Then I gave a projection of the approximate record a major conference should have had against that schedule. The first one I list is Alabama/Washington. Since it’s champion vs. champion, that’s a tossup. So the SEC should have expected ½ of a win (or .5). The SEC should have expected 0 from Arkansas/Virginia Tech, so that isn’t listed. If the SEC team had a better conference record in any matchup by more than half a game, that game would have projected 1 win. No such game took place.

So there were 6 approximately 50/50 games, and the SEC won 6 games.
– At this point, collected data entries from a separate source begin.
def applyRows (s : State) (slot : Nat) (c : Chan) (e : Bytes) (bufs : List Bytes) : List BufRow :=
  let n := rowCount 3 e
  let f := fld e 0x28 0 2
  tableRows s slot e
    [stray 0 applyLayout e, (entryAddr e 8 == 0 || entryAddr e 8 % 64 != 0, 0x08),
     (entryAddr e 0x10 == 0 || entryAddr e 0x10 % 64 != 0, 0x10), (entryAddr e 0x18 % 16 != 0, 0x18),
     (!isFinite (BitVec.ofNat 32 (rd e 0x20 4)), 0x20), (n == 0 || decide (65536 < n), 0x24), (f == 3, 0x28)]
    (fun _ => [])
    (fun a => [(keyRow c, 0), (inv (badRow a.rows n (bufAt bufs 0)), 0x08),
               (inv ((!s.hasPalette slot (entryObject e) 2, 0x04) ::
                      badElems (hostElemSize f) (hostElems f ((bufAt bufs 1).take (n * a.dim * hostElemSize f)))), 0x10)])

def replaceChecks (s : State) (slot : Nat) (c : Chan) (e : Bytes) (bufs : List Bytes) : List BufRow :=
  let n := rowCount 0x0A e
  tableRows s slot e
    [stray 0 replaceLayout e, (entryAddr e 8 == 0 || entryAddr e 8 % 64 != 0, 0x08),
     (entryAddr e 0x10 == 0 || entryAddr e 0x10 % 64 != 0, 0x10), (n == 0 || decide (2048 < n), 0x18)]
    (fun _ => [])
    (fun a => [(keyRow c, 0), (inv (badRow a.rows n (bufAt bufs 0)), 0x08)])

/-! ### FENCE, SNAPSHOT, STATS (R348) -/

def fenceRows (e : Bytes) : List BufRow := [(inv [stray 0 fenceLayout e], 0)]
def snapshotRows (e : Bytes) : List BufRow := [(inv [stray 0 snapshotLayout e], 0)]

/-- Bytes that a class of R330 needs for an object of a channel; none when SELECT names nothing. -/
def statsSize (s : State) (slot : Nat) (c : Chan) (cls : Nat) (sel : Handle) : Option Nat :=
  match cls with
  | 0 => if chanHandle slot c = sel then some 128 else none
  | 2 => (s.index? slot sel).map fun x => 8 * x.attr.regions
  | 3 => (s.table? slot sel).map fun t => 40 * shardCount t.attr
  | _ => if chanHandle slot c = sel then
      some (32 * ((s.builds.filter fun b => b.slot == slot && b.running).length + (s.migs.filter fun m => m.slot == slot && m.what != 3).length))
    else none

def statsRows (s : State) (slot : Nat) (c : Chan) (e : Bytes) : List BufRow :=
  let cls := fld e 0x18 0 8
  let sel := BitVec.ofNat 32 (rd e 0x1C 4)
  [(inv [stray 0 statsLayout e, (!(cls == 0 || cls == 2 || cls == 3 || cls == 4), 0x18)], 0),
   ({ status := stNoObject, broken := [((statsSize s slot c cls sel).isNone, 0)] }, 0),
   (inv [(decide (rd e 0x10 4 < (statsSize s slot c cls sel).getD 0), 0x10)], 0)]

/-! ### All commands -/

/-- Every check of a command, its buffers read. -/
def landingRows (s : State) (slot : Nat) (c : Chan) (op : Nat) (e : Bytes) (bufs : List Bytes) : List BufRow :=
  match op with
  | 0x01 => searchRows s slot c e bufs
  | 0x02 => lookupRows s slot e bufs
  | 0x03 => applyRows s slot c e bufs
  | 0x04 => upsertRows s slot c e bufs
  | 0x05 => deleteRows s slot c e
  | 0x06 => fetchRows s slot c e
  | 0x07 => setEditRows s slot c e bufs
  | 0x08 => fenceRows e
  | 0x09 => snapshotRows e
  | 0x0A => replaceChecks s slot c e bufs
  | 0x0B => statsRows s slot c e
  | _ => [(inv [(true, 0x00)], 0)]

/-- The conditions that do not read the command's buffers, decided while those are still read: the entry's fields, OBJECT and
the key (R461); of a SEARCH with filter terms only the fields, since its terms come before OBJECT (R96). -/
def entryRow (s : State) (slot : Nat) (c : Chan) (op : Nat) (e : Bytes) : List BufRow :=
  match op with
  | 0x01 => if seFilterKind e = 1 then [(inv (searchFields e), 0)] else (searchRows s slot c e []).take 3
  | _ => (landingRows s slot c op e []).take 2

/-- The charges of a command (R97, R195, R200, R211, R344, R346, R347), in the order of R56. -/
def State.charges (s : State) (exact : Bool) (slot op : Nat) (e : Bytes) : List Nat :=
  match op with
  | 0x01 => match s.index? slot (entryObject e) with
    | some x => searchCharges exact e x.attr (seNP e)
    | none => List.replicate 6 0
  | 0x02 => [0, 0, 0, 0, rowCount 2 e, 0]
  | 0x03 => [0, 0, 0, rowCount 3 e, 0, 0]
  | 0x04 | 0x05 => [0, 0, 1, 0, 0, 0]
  | 0x06 => match s.index? slot (entryObject e) with
    | some x => [0, 0, 0, 0, 0, recordUnits x.attr]
    | none => List.replicate 6 0
  | 0x07 => [0, 0, rowCount 7 e, 0, 0, 0]
  | 0x0A => [0, 0, rowCount 0x0A e, 0, 0, 0]
  | _ => List.replicate 6 0

/-- The policed bytes besides the entry (R343). -/
def State.policedBytes (s : State) (slot op : Nat) (e : Bytes) : Nat :=
  let ix := s.index? slot (entryObject e)
  let tb := s.table? slot (entryObject e)
  match op, ix, tb with
  | 0x01, some x, _ => x.attr.dim * hostElemSize (seQFormat e) + (if seFilterKind e = 1 then 64 else 0)
  | 0x02, _, _ => 4 * rowCount 2 e
  | 0x03, _, some t => 4 * rowCount 3 e + rowCount 3 e * t.attr.dim * hostElemSize (fld e 0x28 0 2)
  | 0x04, some x, _ => vinBytes x.attr (fld e 0x2C 0 2) + x.attr.payloadLen
  | 0x07, _, _ => 16 * rowCount 7 e
  | 0x0A, _, some t => 4 * rowCount 0x0A e + rowCount 0x0A e * tableStride t.attr
  | _, _, _ => 0

end Sys2Proof.Machine
end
An average P5 conference would have only won 3.

watch-sec-football-online-e1374758489890

(2) SEC
Alabama #1 8-0 W, Washington #1 8-1
Florida #2 6-2 W, Iowa #5 6-3
Auburn #3 5-3 L, Oklahoma #1 9-0
LSU #4 5-3 W, Louisville #2 7-1
Texas A&M #5 4-4 L, Kansas St. #4 6-3
Tennessee #6 4-4 W, Nebraska #6 6-3
Georgia #7 4-4 W, TCU #5 4-5
Kentucky #8 4-4 L, Georgia Tech #8 4-4
Arkansas #9 3-5 L, Virginia Tech #3 6-2
South Carolina #10 3-5 L, South Florida #2 7-1
Vanderbilt #11 3-5 L, N.C. State #9 3-5
Mississippi State #12 3-5 W, Miami U. #4 6-2

The AAC had a very good year (before the bowls), and South Florida lost only one game in conference with wins over Navy and Houston. The non-conference team who beat the Bulls just won the Orange Bowl. The 10th SEC team losing to them in overtime is not in any way a black mark on the SEC, and I’d say that if it were any other conference.

The rest were all against power-5 opponents. If the SEC were an average conference, it would have only been expected to win about 3 bowl games. See below for explanation.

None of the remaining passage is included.